Prior to that, in June, Australia’s Aspire Mining, registered specifically to operate in Mongolia and owning the largest Mongolian company engaged in coking coal extraction, signed an agreement with the government company, China Gezhouba Group Company (CGGC) on building 548 kilometers long Erdenet- Ovoot railroad. The railroad is to link Ovoot coal mine developed by Aspire Mining (Tsetserleg somon, Khövsgöl aimak in the north-west of Mongolia) with Erdenet, the second largest city of Mongolia, which is already connected by a railroad to Darhan, a major transportation hub at the Transmongolian Railroad. This railroad is the northern part of the transport corridor project. The railroad transport corridor in planned to be launched substantially later that the motorway corridor, in 2022. The overall funding of the railroad corridor is around $ 1.25 bln.

A logistics center at Zamyn-Üüd free trade zone (the largest border check point at the border with China) is actually ready by now. Its construction was financed by Asian Development Bank. The center includes some sections of the railroad (broad and narrow wheel tracks), a motorway, water pipes, power stations. The general contractor for the project is China Railway 21st Bureau owned by Korea’s Suson LLC, the customer is Mongolia’s government.

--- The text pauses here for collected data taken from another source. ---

-- ==== Sys2Proof/Machine/State.lean ====
section
/-! DEFINITION. The state of the block as plain data: every architectural register in one sparse map by its address
(R5, R26), the Skein and the flash as bytes, and the state the manual gives each unit beside its registers. `Dev` is the
device; `State` is the device with the queue of the commands that wait. -/

namespace Sys2Proof.Machine

/-- Why a step faults. The manual gives every command an effect, so no meaning raises one but a command whose
operands name a transfer that cannot exist (R38: a draw has 1 to 64 beats). -/
inductive Fault where
  /-- Raised by DRAW_REQUEST when the requester hands over no draw at all: no beats, more than 64 beats, or a write
  without its words (R38). Safe: the block stops where the hardware has no such request. -/
  | noSuchDraw
  deriving DecidableEq, Repr

/-- Why a step is refused. -/
inductive Refusal where
  /-- Raised by an arm of `exec` whose command has no meaning yet. Safe: the block stops. -/
  | notModelled (mnemonic : String)
  deriving DecidableEq, Repr

/-- What the last register or bus access answered (R8, R9, R27, R28). -/
inductive Access where
  | none
  | data (w : Word)
  | ok
  | accessError
  | notReady
  | rights
  deriving DecidableEq, Repr

/-! ### The Skein (02_skein_and_flyer.md) -/

/-- A hank table entry (R43, R46, SKN_HBASE to SKN_HDROP). -/
structure Hank where
  base : Nat
  writer : Nat
  size : Nat
  kind : Nat
  v : Bool
  wr : Nat
  rd : Nat
  fill : Nat
  drops : Nat
  deriving DecidableEq, Repr

/-- The state of one Skein word under its check bits (R74, R75, R79). -/
inductive Ecc where
  | good | correctable | uncorrectable | poisoned
  deriving DecidableEq, Repr

/-- How a requester's last draw ended. -/
inductive DrawStatus where
  | none
  | ok
  | lockbrk
  | accessError
  | cut
  | lockFault
  | ringRefused
  | errorStatus
  | eccError
  deriving DecidableEq, Repr

/-- What a draw is for: what its end does beside its status (R21, R22, R155, R202, R255, R327, R411, R417, R523). -/
inductive DrawTag where
  | plain
  | core (c : Core) (pc ea : Word) (loop : Nat)
  | checkpoint (p l : Nat)
  | image (p : Nat)
  | sample (decim : Bool) (unit ch : Nat) (w : Word) (seq : Nat)
  | prefetch (n : Nat)
  | record (l : Nat) (first last : Bool)
  | position (stat bit : Nat)
  | reel (n k : Nat)
  | capture
  deriving DecidableEq, Repr

/-- A request raised and not ended: its requester and class (R54, R55), the loop of a Spindle that issued it (R32),
its direction, the hank that it goes to by number, the address (of a hank draw: the offset) it starts at, its bytes
and what a write carries, the words of its beat without a write enable (R42, R222), whether it writes whole
coefficient entries (R131), the beats after which its requester stops supplying or accepting them (R63), whether the
Flyer serves it as soon as its turn comes, what it is for; its bytes and beats done, whether its first beat was
granted (R50), whether it met a lock-broken line or an uncorrectable word, and the words it read. -/
structure Draw where
  req : Nat
  cls : Nat
  loop : Option Nat
  write : Bool
  hank : Option Nat
  start : Nat
  len : Nat
  data : List Byte
  gaps : List Nat
  entry : Bool
  supply : Option Nat
  auto : Bool
  tag : DrawTag
  done : Nat
  beats : Nat
  granted : Bool
  lockbrk : Bool
  failed : Bool
  got : List Word
  deriving DecidableEq, Repr

/-- A PLY.LOCK that waits for a line (R66). -/
structure LockWait where
  req : Nat
  line : Nat
  deriving DecidableEq, Repr

/-- The bank copy that runs (R77 to R79): the logical bank and the spare, the beats copied, whether the next beat has been
read and not yet written, and the words it found uncorrectable. -/
structure Copy where
  bank : Nat
  spare : Nat
  next : Nat
  held : Bool
  bad : List Nat
  deriving DecidableEq, Repr

/-- The Skein: its bytes by logical address, the marks of its words, the hank table, the ply locks by owner, the
PLY.LOCKs that wait, the lines marked lock-broken, the draws raised in each logical bank, the requester last granted in
each bank and class, how each requester's last draw ended, the bank copy that runs and the banks queued, and the phase of
CLK_SKN in quarters of a cycle (R490). -/
structure SkeinSt where
  mem : List Host.Cell
  ecc : SMap Ecc
  hanks : SMap Hank
  locks : SMap (Option Nat)
  waits : List LockWait
  broken : SMap Bool
  draws : SMap (List Draw)
  lastGrant : SMap (Option Nat)
  status : SMap DrawStatus
  copy : Option Copy
  copyQueue : List Nat
  phase : Nat
  deriving DecidableEq, Repr

/-- An empty hank table entry (each field's reset value is 0). -/
def Hank.empty : Hank := ⟨0, 0, 0, 0, false, 0, 0, 0, 0⟩

def SkeinSt.reset : SkeinSt :=
  { mem := [], ecc := [], hanks := [], locks := [], waits := [], broken := [], draws := [], lastGrant := [],
    status := [], copy := none, copyQueue := [], phase := 0 }

/-! ### Measurement (03_measurement.md) -/

/-- Where a converter lane is (R91, R94, R96): powered down, in its start-up delay, awake and idle, or converting. -/
inductive LanePhase where
  | asleep | starting | idle | converting
  deriving DecidableEq, Repr

/-- A converter lane beside its registers: its phase, the channels of the scan still to convert (the first one is
being converted), a scan waiting for the start-up delay and whether that delay was inserted by a trigger (R91), the
CNV_FE value of the scan and of the scan before, whether the scan's first conversion is running, the previous
conversion's channel, `marks_left` of R101, whether the next result is the first after a start-up delay (R95) or the
first of a takeover (R100), whether the conversion started within 2 us of a TDAC write (R85), the start of the
conversion and HKP_TDAC as it stood when the input was sampled, where a later write changed it (R89), the comparators'
consecutive counts (R105), the number at which the scan was accepted (R218), and the time and kind (timebase or not)
of the last trigger (R86). -/
structure Lane where
  phase : LanePhase
  scan : List Nat
  waiting : Bool
  fe : Word
  prevFe : Option Word
  first : Bool
  prevCh : Option Nat
  marks : Nat
  pup : Bool
  takeover : Bool
  quiet : Bool
  tdacSet : Bool
  convAt : Nat
  tdac : Option Word
  wc0 : Nat
  wc1 : Nat
  acceptSeq : Nat
  trig : Option (Nat × Bool)
  deriving DecidableEq, Repr

def Lane.reset : Lane :=
  { phase := .asleep, scan := [], waiting := false, fe := 0, prevFe := none, first := false, prevCh := none,
    marks := 0, pup := false, takeover := false, quiet := false, tdacSet := false, convAt := 0, tdac := none, wc0 := 0, wc1 := 0,
    acceptSeq := 0, trig := none }

/-- A sigma-delta decimator beside its registers: the modulator bits received since EN, newest first, as many as the
filters reach back (R112, R118), the bits since the last output, the outputs that still carry SET (R113), the written
outputs' count (R114), the run of identical bits and its value, the bits since the stuck mark and whether output is
marked stuck (R116), and whether an event has armed the next output (R114); and whether the fast filter stands above
its upper limit and below its lower one (R118). -/
structure Sdm where
  hist : List Bool
  since : Nat
  fill : Nat
  seq : Nat
  run : Nat
  lastBit : Bool
  stuckHold : Bool
  stuckN : Nat
  fastHi : Bool
  fastLo : Bool
  armed : Bool
  deriving DecidableEq, Repr

def Sdm.reset : Sdm :=
  { hist := [], since := 0, fill := 0, seq := 0, run := 0, lastBit := false, stuckHold := false, stuckN := 0,
    fastHi := false, fastLo := false, armed := false }

/-- The measurement subsystem: lanes, decimators, the factory trims of the lanes (the FACT record, R83, R505), the time of
the last HKP_TDAC write (R85), whether the housekeeping round in progress was started by a request (R122), and a number
that orders timebase events and accepted scans (R218). -/
structure MeasSt where
  lanes : SMap Lane
  sdms : SMap Sdm
  trim : List Word
  tdacAt : Option Nat
  hkReq : Bool
  stamp : Nat
  deriving DecidableEq, Repr

def MeasSt.reset : MeasSt := { lanes := [], sdms := [], trim := [], tdacAt := none, hkReq := false, stamp := 0 }

/-! ### The cores (04 to 06) -/

/-- An entry point of a loop's program (R210). -/
inductive Entry where
  | pred | body | post
  deriving DecidableEq, Repr

/-- What a stalled Spindle waits for (R191, R193, R195, R66): a complete generation, for waits, rahead, a check with
its first tolerance entry, or the replay after a squash (R162); or a ply lock. -/
inductive Waiting where
  | waits (set : Nat)
  | rahead
  | check (k : Nat)
  | replay
  | lock (line : Nat)
  deriving DecidableEq, Repr

/-- An entry of the run-ahead store queue (R194). -/
inductive Queued where
  | word (ea : Nat) (w : Word) (pc : Word)
  | dword (ea : Nat) (w : DWord) (pc : Word)
  | trace (tp : Nat) (w : Word)
  deriving DecidableEq, Repr

/-- A sample set's window (R189, R218, R219): whether a generation is open, the words that filled its slots, whether it
number of the event it opened at (R220), the released words, and the predictions (R190). -/
structure SetWin where
  opened : Bool
  filling : SMap (Option Word)
  openSeq : Nat
  released : SMap Word
  preds : SMap Word
  deriving DecidableEq, Repr

def SetWin.reset : SetWin := { opened := false, filling := [], openSeq := 0, released := [], preds := [] }

/-- What rahead snapshots (R194): the registers, the accumulators, the staged images of the loop and LB. -/
structure Snap where
  v : SMap Word
  a : SMap DWord
  images : SMap Word
  lb : Bool
  deriving DecidableEq, Repr

/-- The handoff snapshot (R221): not taken, its read not yet granted, its 16 words, or the cause its read met. -/
inductive Handoff where
  | off
  | waiting
  | words (ws : List Word)
  | failed (cause : Nat)
  deriving DecidableEq, Repr

/-- A refused posted store (R155): its cause, its address, the address of its instruction and, on a Spindle, the loop that
issued it. -/
structure Refused where
  cause : Nat
  ea : Word
  pc : Word
  loop : Nat
  deriving DecidableEq, Repr

/-- A physical Spindle beside its registers: registers, accumulators, pc and LB (R125, R126, R202); the loop whose slot
is open and the slots waiting to open (R213); the entry point that runs; run-ahead, whether the period's flags
go to the masks (R138), the snapshot, masks and store
queue (R138, R194); what it waits for; the slots substituted in this period (R197, R226); the four sample windows; the
program window with its base and beats (R150, R242); the live coefficient copies by hank and entry (R230), the period's
snapshot (R231), the handoff snapshot and the latched injection values (R214); the mailbox words (R203); the posted
stores refused (R155); whether the period runs in plain form after a recovery, whether its primary generation, once
released, stands again for it, and whether the recovery waits for the checkpoint's read (R235). -/
structure Spindle where
  v : SMap Word
  a : SMap DWord
  pc : Word
  lb : Bool
  slot : Option Nat
  slotWait : List Nat
  entry : Option Entry
  ra : Bool
  spec : Bool
  snap : Snap
  maskS : Word
  maskC : Word
  queue : List Queued
  wait : Option Waiting
  subst : List Nat
  released : Bool
  sets : SMap SetWin
  pwin : SMap Word
  pbase : Nat
  pbeats : Nat
  live : SMap DWord
  kfile : SMap DWord
  handoff : Handoff
  inj : SMap Word
  mbOut : SMap Word
  mbIn : SMap Word
  refused : List Refused
  recovered : Bool
  again : Bool
  restoring : Bool
  deriving DecidableEq, Repr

It is anticipated that by 2019 the logistics center will be able to annually receive six million tons of transit cargoes. Since 2006, the European Bank for Reconstruction and Development has invested €1.4 bln in 80 projects in Mongolia. It does not stay aside of the logistics projects for the Russia-Mongolia-China corridor. In the middle of 2017 the bank invested $7.6 mio in Terra Express, Mongolia’s largest company for mineral resources logistics.

Mongolia, the second Kazakhstan

For China, the corridor in Mongolia is a part of the transportation project, Belt and Road, which includes restoring the Great Silk Way and building the Steppe Route transport corridor. The advantages for Russia have been described above. As for Mongolia, that is a chance to really reach out to the group of countries which is customarily referred to as developing markets. Mongolia may not be capable of becoming a new Asian Tiger, due to being underpopulated. But it could certainly follow the path of Kazakhstan. Their similarities include low population density, severe harsh continental climate with very hot summers and very cold winters, availability of huge natural resources (sufficient to support relatively small population). So far though, the skyscrapers build by Chinese companies to house corporate offices in the center of Ulan Bator, neighbor on meager tipi areas. As a matter of fact, Mongolia has everything to become the second Kazakhstan. It only lacks one, but a most essential thing, the transportation infrastructure. In Kazakhstan, following Stalin’s deportations of the population, a tremendous inflow of highly qualified ‘enemies’ was observed. To put it plain, they developed the entire infrastructure of that Soviet Republic and trained the local professionals whose fathers remembered roving life. By its social structure, Mongolia finds itself at a stage when one third of its populations still lives in tipis while in Ulan Bator, skyscrapers and metro are being built.